The axioms requiring the existence of a 0-vector ensures that your set is nonempty. You may be confusing the concept of a general vector space with the subspace test. If you have a known vector space V and you have a subset W of V, how do you know whether or not W is a vector space (under the same vector addition and scalar multiplication as V) on its own? Since W shares the same operations as V, W inherits many of the axioms of a vector space from V being a vector space. The only ones which are not guaranteed are the two closure axioms and the existence of a 0-vector. Because 0v = 0-vector for all vectors v in V, it turns out that showing W has the 0-vector is equivalent to showing W is nonempty, provided you know W is closed under scalar multiplication. So you can replace "closed under addition and scalar multiplication and has the 0-vector" with "closed under addition and scalar multiplication and is nonempty". But as I pointed out, the above paragraph is the test of a subset of a known vector space being a subspace. If you have a set with an addition operation and a scalar multiplication operation, but if you don't know it's a subset of a known vector space with the same operations as that known vector space, then you have to check all of the vector space axioms.

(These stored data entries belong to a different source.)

/-- The facts of an encode pass after a pixel step within those bounds. -/
theorem EncodeFacts.pixel (hf : EncodeFacts s) (hn : s.pixPos.toNat < s.job.n) (hcount : s.job.n ≤ 4294967295) {k : Nat}
    {r : BitVec 6} {px : Pixel} (hfit : s.outPos.toNat + k ≤ s.job.outCap.toNat) (hb : PixelBounds s px r k)
    (cache : Vector Pixel 64) (outBuf : Memory) (phase : Phase) :
    EncodeFacts { s with
      run := r, cache := cache, prev := px, pixPos := s.pixPos + 1, inPos := s.inPos + BitVec.ofNat 64 s.job.c.toNat
      phase := phase, outBuf := outBuf, outPos := s.outPos + BitVec.ofNat 64 k } := by
  have hpix : (s.pixPos + 1).toNat = s.pixPos.toNat + 1 := pixPos_toNat_add (k := 1) hn hcount
  have hout := addr_toNat_add hfit
  have hin : (s.inPos + BitVec.ofNat 64 s.job.c.toNat).toNat = (s.pixPos.toNat + 1) * s.job.c.toNat := by
    have hle : (s.pixPos.toNat + 1) * s.job.c.toNat ≤ s.job.n * s.job.c.toNat := Nat.mul_le_mul_right _ hn
    rw [addr_toNat_add (b := s.job.inLen), hf.inPos, Nat.succ_mul]
    rwa [hf.inPos, hf.inLen, ← Nat.succ_mul]
  obtain ⟨h14, -⟩ := hf.sizeLow
  refine ⟨hf.mode, hf.legal, hf.inLen, hin.trans (by rw [hpix]), hout.trans_le hfit, hb.alpha, hb.run, ?_, ⟨?_, ?_⟩, ?_⟩
  · simpa only [hpix] using hb.pending
  · exact (h14.trans (Nat.le_add_right _ _)).trans hout.ge
  · simpa only [hpix, hout] using hb.sizeLow
  · simpa only [hpix, hout] using hb.sizeHigh

/-- R173: the end of a pixel step that writes `sb` and leaves `r` in the run counter. -/
theorem PassInv.endPixelStep (h : PassInv s) (hp : s.phase = .encPixels) {r : BitVec 6} {px : Pixel} {sb : List Byte}
    (hb : PixelBounds s px r sb.length) (hlast : s.pixPos.toNat + 1 = s.job.n → r = 0) (prev : Pixel)
    (cache : Vector Pixel 64) :
    PassInv (s.endPixelStep { s with run := r, prev := prev, cache := cache } px sb) := by
  obtain ⟨hf, hcsr, hn⟩ := h.encPixels hp
  obtain ⟨hcount, -, -⟩ := legalJob_bounds h.params hf.legal
  have hbusy := statusBusy_of_phase h.status (.inr (.inl hp))
  rcases s.endPixelStep_cases { s with run := r, prev := prev, cache := cache } px sb with ⟨-, e⟩ | ⟨hfit, e⟩ <;> rw [e]
  · exact h.raise (by decide)
  have hpix : (s.pixPos + 1).toNat = s.pixPos.toNat + 1 := pixPos_toNat_add (k := 1) hn hcount
  have hf' := hf.pixel hn hcount hfit hb
  split
  · next hl => exact ⟨h.params, hbusy, h.ctrl, h.job, hf' _ _ _, hcsr, hpix.trans hl, hlast hl⟩
  · next hl => exact ⟨h.params, hbusy, h.ctrl, h.job, hf' _ _ _, hcsr, hpix.trans_lt (Nat.lt_of_le_of_ne hn hl)⟩

/-- R63, R180: in a 3-channel image the encoder reads alpha 255. -/
theorem readPixel_alpha (hc : s.job.c = 3) : s.readPixel.a = 255 := by
  simp [State.readPixel, pixelOfBytes, hc]

/-- R142, R173: a pixel that joins the run. -/
theorem PassInv.encodeRunOn (h : PassInv s) (hp : s.phase = .encPixels)
    (hr : s.run.toNat + 1 ≠ 62 ∧ s.pixPos.toNat + 1 ≠ s.job.n) : PassInv s.encodeRunOn := by
  obtain ⟨hf, -, -⟩ := h.encPixels hp
  have h61 := hf.run
  have hpend := hf.pending
  obtain ⟨-, hlow⟩ := hf.sizeLow
  have hrun : (s.run + 1).toNat = s.run.toNat + 1 := by
    rw [BitVec.toNat_add]
    exact Nat.mod_eq_of_lt (by simp; omega)
  refine h.endPixelStep hp ⟨readPixel_alpha, ?_, ?_, ?_, ?_⟩ (fun hl => absurd hl hr.2) _ _
  · omega
  · omega
  · simp only [List.length_nil, hrun]; omega
  · simpa only [List.length_nil, Nat.add_zero, hrun, Nat.add_sub_add_right] using hf.sizeHigh

/-- R142, R174 cases 1 and 2: the run is flushed with its last pixel in it. -/
theorem PassInv.encodeRun (h : PassInv s) (hp : s.phase = .encPixels) (len1 : BitVec 6) : PassInv (s.encodeRun len1) := by
  obtain ⟨hf, -, -⟩ := h.encPixels hp
  obtain ⟨-, hchan, -⟩ := legalJob_bounds h.params hf.legal
  have h61 := hf.run
  obtain ⟨h14, hlow⟩ := hf.sizeLow
  have hhigh := hf.sizeHigh
  have hl : (encode (.opRun len1)).length = 1 := rfl
  refine h.endPixelStep hp ⟨readPixel_alpha, Nat.zero_le _, Nat.zero_le _, ?_, ?_⟩ (fun _ => rfl) _ _
  · simp [hl]; omega
  · rcases channels_toNat hchan with hc | hc <;> rw [hc] at hhigh ⊢ <;> simp [hl] <;> omega

/-- The bytes of a pending run: none or one. -/
theorem flushBytes_length (s : State) : s.flushBytes.length = if s.run.toNat = 0 then 0 else 1 := by
  rw [flushBytes_eq]
  split <;> rfl

/-- R144, R146, R148, R150, R152 in R173: a pixel with a chunk of its own. -/
theorem PassInv.encodeChunk (h : PassInv s) (hp : s.phase = .encPixels) {i : Instr}
    (hi : chunkOf s.readPixel s.prev s.cache = some i) : PassInv (s.encodeChunk i) := by
  obtain ⟨hf, -, -⟩ := h.encPixels hp
  obtain ⟨-, hchan, -⟩ := legalJob_bounds h.params hf.legal
  have h61 := hf.run
  have hpend := hf.pending
  obtain ⟨h14, hlow⟩ := hf.sizeLow
  have hhigh := hf.sizeHigh
  obtain ⟨hl1, hlc⟩ := chunkOf_length hi (channels_toNat hchan) fun hc => by
    have hc3 : s.job.c = 3 := BitVec.eq_of_toNat_eq hc
    rw [readPixel_alpha hc3, hf.alpha hc3]
  have hl : (s.flushBytes ++ encode i).length = (if s.run.toNat = 0 then 0 else 1) + (encode i).length := by
    rw [List.length_append, flushBytes_length]
  refine h.endPixelStep hp ⟨readPixel_alpha, Nat.zero_le _, Nat.zero_le _, ?_, ?_⟩ (fun _ => rfl) _ _
  · rw [hl]; simp; split <;> omega
  · rw [hl]; rcases channels_toNat hchan with hc | hc <;> rw [hc] at hhigh hlc ⊢ <;> simp <;> split <;> omega

/-- R115, R177: the ENC_TRAILER step. -/
theorem PassInv.encodeEnd (h : PassInv s) (hp : s.phase = .encTrailer) : PassInv s.encodeEnd := by
  obtain ⟨hf, -, hn, hrun⟩ := h.encTrailer hp
  obtain ⟨h14, hlow⟩ := hf.sizeLow
  have hhigh := hf.sizeHigh
  rcases s.encodeEnd_cases with ⟨-, e⟩ | ⟨hfit, e⟩ <;> rw [e]
  · exact h.raise (by decide)
  have hout : (s.outPos + 8#64).toNat = s.outPos.toNat + 8 := outPos_toNat_add hfit
  have hr0 : s.run.toNat = 0 := by rw [hrun]; rfl
  have hin : s.inPos.toNat = s.job.n * s.job.c.toNat := by rw [hf.inPos, hn]
  rw [hr0, hn] at hlow
  rw [hr0, hn, Nat.sub_zero] at hhigh
  refine ⟨h.params, rfl, h.ctrl, fun hb => absurd hb statusDone_ne_statusBusy, ⟨rfl, rfl, rfl⟩, hf.legal, hn,
    fun _ => ⟨hin, ?_, ?_, ?_⟩, fun hm => ?_⟩
  · simp [hout]; omega
  · simp [hout]; omega
  · simp [hout]; omega
  · exact absurd (hf.mode.symm.trans hm) (by decide)
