-- ==== Sys2Proof/Machine/Reply.lean ====
section
/-! DEFINITION. Replies of several frames (R38, R76, R152): their frames, the report of a frame sent or
discarded, and offers of class BACKGROUND, whose discards may be reported to a reply. -/

namespace Sys2Proof.Machine

/-! ## Codes -/

/-- Stream state codes (R193). -/
def streamStateCode : StreamState → Nat
  | .neverSeen => 0 | .fresh => 1 | .late => 2 | .stale => 3 | .recovering => 4

/-- Item state codes (10.7, SERVICE SUMMARY). -/
def itemStateCode : ItemState → Nat
  | .ok => 0 | .dueSoon => 1 | .due => 2 | .overdue => 3

/-! ## Service item points -/

/-- Base units in one basis unit (R143). -/
def basisMultiplier : Basis → Nat
  | .engineHours => 3600 | .weightedHours => 28800 | .cycles => 1

/-- Base units in the unit of reports: a tenth of an hour, or a cycle (R145). -/
def reportDivisor : Basis → Nat
  | .engineHours => 360 | .weightedHours => 2880 | .cycles => 1

/-- The basis of an item; an accepted image's items have one of the three (R143). -/
def ServiceItem.basis (i : ServiceItem) : Basis := i.config.basis.getD .engineHours

/-- The reading of an item: its basis counter (R143). -/
def Svc.reading (v : Svc) (i : ServiceItem) : Nat :=
  match i.basis with
  | .engineHours => v.engineSeconds
  | .weightedHours => v.weighted
  | .cycles => v.cycles

/-- The due point (R144). -/
def ServiceItem.duePoint (i : ServiceItem) : Nat := i.lastDone + i.config.interval * basisMultiplier i.basis

/-- A base value in the unit of reports (R145). -/
def ServiceItem.inReport (i : ServiceItem) (n : Nat) : Nat := n / reportDivisor i.basis

/-! ## Frames -/

/-- A reply's data field: 16 bytes, unused ones 0 (10.7). -/
def replyData (form : Nat) (body : List Byte) : List Byte := (byteOf form :: body ++ List.replicate 15 0).take 16

/-- Stream entry, form 1 (R38, 10.7). -/
def streamFrame (e : Stream) : List Byte :=
  replyData 1 ([byteOf e.number, Config.roleCode e.role, byteOf (streamStateCode e.state)]
    ++ be2 e.gaps ++ be2 e.duplicates ++ be2 e.staleEpisodes ++ be2 e.malformed)

/-- Rule header, form 2 (R76, 10.7). -/
def ruleHeader (s : State) : List Byte :=
  replyData 2 (be4 ((s.rule.key.getD 0).toNat : Int)
    ++ [byteOf (s.rule.winner.getD 32), byteOf (s.img.rules.length + 1)])

/-- Rule frame, form 3 (R76, 10.7). The spec gives the winner flag no codes: 1 for the winner and 0 for any other is the model's
choice (log 61). -/
def ruleFrame (s : State) (index : Nat) : List Byte :=
  replyData 3 ([byteOf index] ++ be2 (s.rule.hits.getD index 0) ++ [byteOf (bit (s.rule.winner == some index))])

/-- Service item, form 5 (R152, 10.7); reading and due point saturated. The spec gives the derate field and re-remind present no
codes: 1 for yes and present and 0 for no and absent is the model's choice (log 61). -/
def itemFrame (v : Svc) (i : ServiceItem) : List Byte :=
  replyData 5 ([byteOf i.config.number, i.config.name, Config.basisCode i.basis, byteOf (bit i.config.derate),
      byteOf (itemStateCode i.state), byteOf (bit i.remind.isSome)]
    ++ be4 (min 4294967295 (i.inReport (v.reading i))) ++ be4 (min 4294967295 (i.inReport i.duePoint)))

/-! ## The next frame of a reply -/

/-- The reply of a block in progress. -/
def State.replyOf (s : State) : ReplyOwner → Option ListReply
  | .stm => s.stmReply | .rule => s.rule.reply | .svc => s.svc.reply

/-- Set the reply of a block. -/
def State.setReply (s : State) (o : ReplyOwner) (r : Option ListReply) : State :=
  match o with
  | .stm => { s with stmReply := r }
  | .rule => s.onRule fun u => { u with reply := r }
  | .svc => s.onSvc fun v => { v with reply := r }

/-- The data field of the reply frame for one entry, slot or item, formed now. -/
def State.replyFrame (s : State) (o : ReplyOwner) (n : Nat) : List Byte :=
  match o with
  | .stm => ((s.streams.find? fun e => e.number == n).map streamFrame).getD (replyData 1 [])
  | .rule => ruleFrame s n
  | .svc => ((s.svc.items.find? fun i => i.config.number == n).map (itemFrame s.svc)).getD (replyData 5 [])

/-- LINK has reported the previous frame of a reply sent or discarded: the block offers the next, formed now, and a
reply with none left ends (R38, R76, R152). An offer that makes room by discarding a frame of another reply
reports that discard in turn, when the new frame has joined (log 57); `fuel` exceeds the frames of all replies. -/
def deliver : Nat → ReplyOwner → State → State
  | 0, _, s => s
  | fuel + 1, o, s =>
    match s.replyOf o with
    | none => s
    | some ⟨_, []⟩ => s.setReply o none
    | some ⟨dst, n :: rest⟩ =>
      let f := { s.frame .statsReply dst (s.replyFrame o n) with reply := some o }
      let r := offerFrame s.cfg.node .background f s.link
      let s := { s.setReply o (some ⟨dst, rest⟩) with link := r.1 }
      match r.2 with
      | none => s
      | some o' => deliver fuel o' s

/-- More than the frames of all replies in progress: 12 entries, 33 rules, 16 items. -/
def replyFuel : Nat := 64

/-- LINK's report to the block of a reply (R180). -/
def State.report (s : State) (o : Option ReplyOwner) : State :=
  match o with
  | none => s
  | some o => deliver replyFuel o s

/-- LINK's reports of several discards, in the order of the list (R182; log 57). -/
def State.reports (s : State) (os : List ReplyOwner) : State := os.foldl (fun s o => s.report (some o)) s

/-- Offer a frame of class BACKGROUND; a frame of a reply that is discarded to make room is reported (R180). The report, with the
reply's next frame, comes when the new frame has joined, the model's choice (log 57). -/
def State.offerBackground (s : State) (f : TxFrame) : State :=
  let r := offerFrame s.cfg.node .background f s.link
  { s with link := r.1 }.report r.2

/-- A reply in progress is abandoned: a frame already offered is left to LINK, its report acts on nothing. -/
def State.abandonReply (s : State) (o : ReplyOwner) : State :=
  (s.setReply o none).onLink fun l =>
    { l with background := l.background.map fun f => if f.reply = some o then { f with reply := none } else f }

/-- A reply begins with its first frame, formed now (R38, R76, R152). -/
def State.beginReply (s : State) (o : ReplyOwner) (dst : Byte) (first : Option (List Byte)) (todo : List Nat) : State :=
  let s := s.abandonReply o
  match first, todo with
  | some data, _ =>
    (s.setReply o (some ⟨dst, todo⟩)).offerBackground { s.frame .statsReply dst data with reply := some o }
  | none, [] => s
  | none, n :: rest =>
    (s.setReply o (some ⟨dst, rest⟩)).offerBackground { s.frame .statsReply dst (s.replyFrame o n) with reply := some o }

end Sys2Proof.Machine
end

6:01 if a2=-a1, then the resulting linear equation would be a1x+b1+a2x+b2 --> a1x-a1x+b1+b2 = b1+b2 which is not contained in the set of linear polynomials. Does that mean it is not a vector space?
it's getting abstract. the laws on vector spaces 1:43 are not defined arbitrarily if some might think. They form an algebraic 'Field'. these rules are the same like when calculating with 'real numbers' (actually just what school math is about)
No, it does not form a field. Vectors have only one binary operation defined on them, that being addition (necessarily, you can of course define an inner product and other operations); fields require two. The vector set is instead an Abelian group. The product you see is between scalars and vectors. The scalars themselves must form a field. Together, the two sets form a vector space. This is distinct from a field.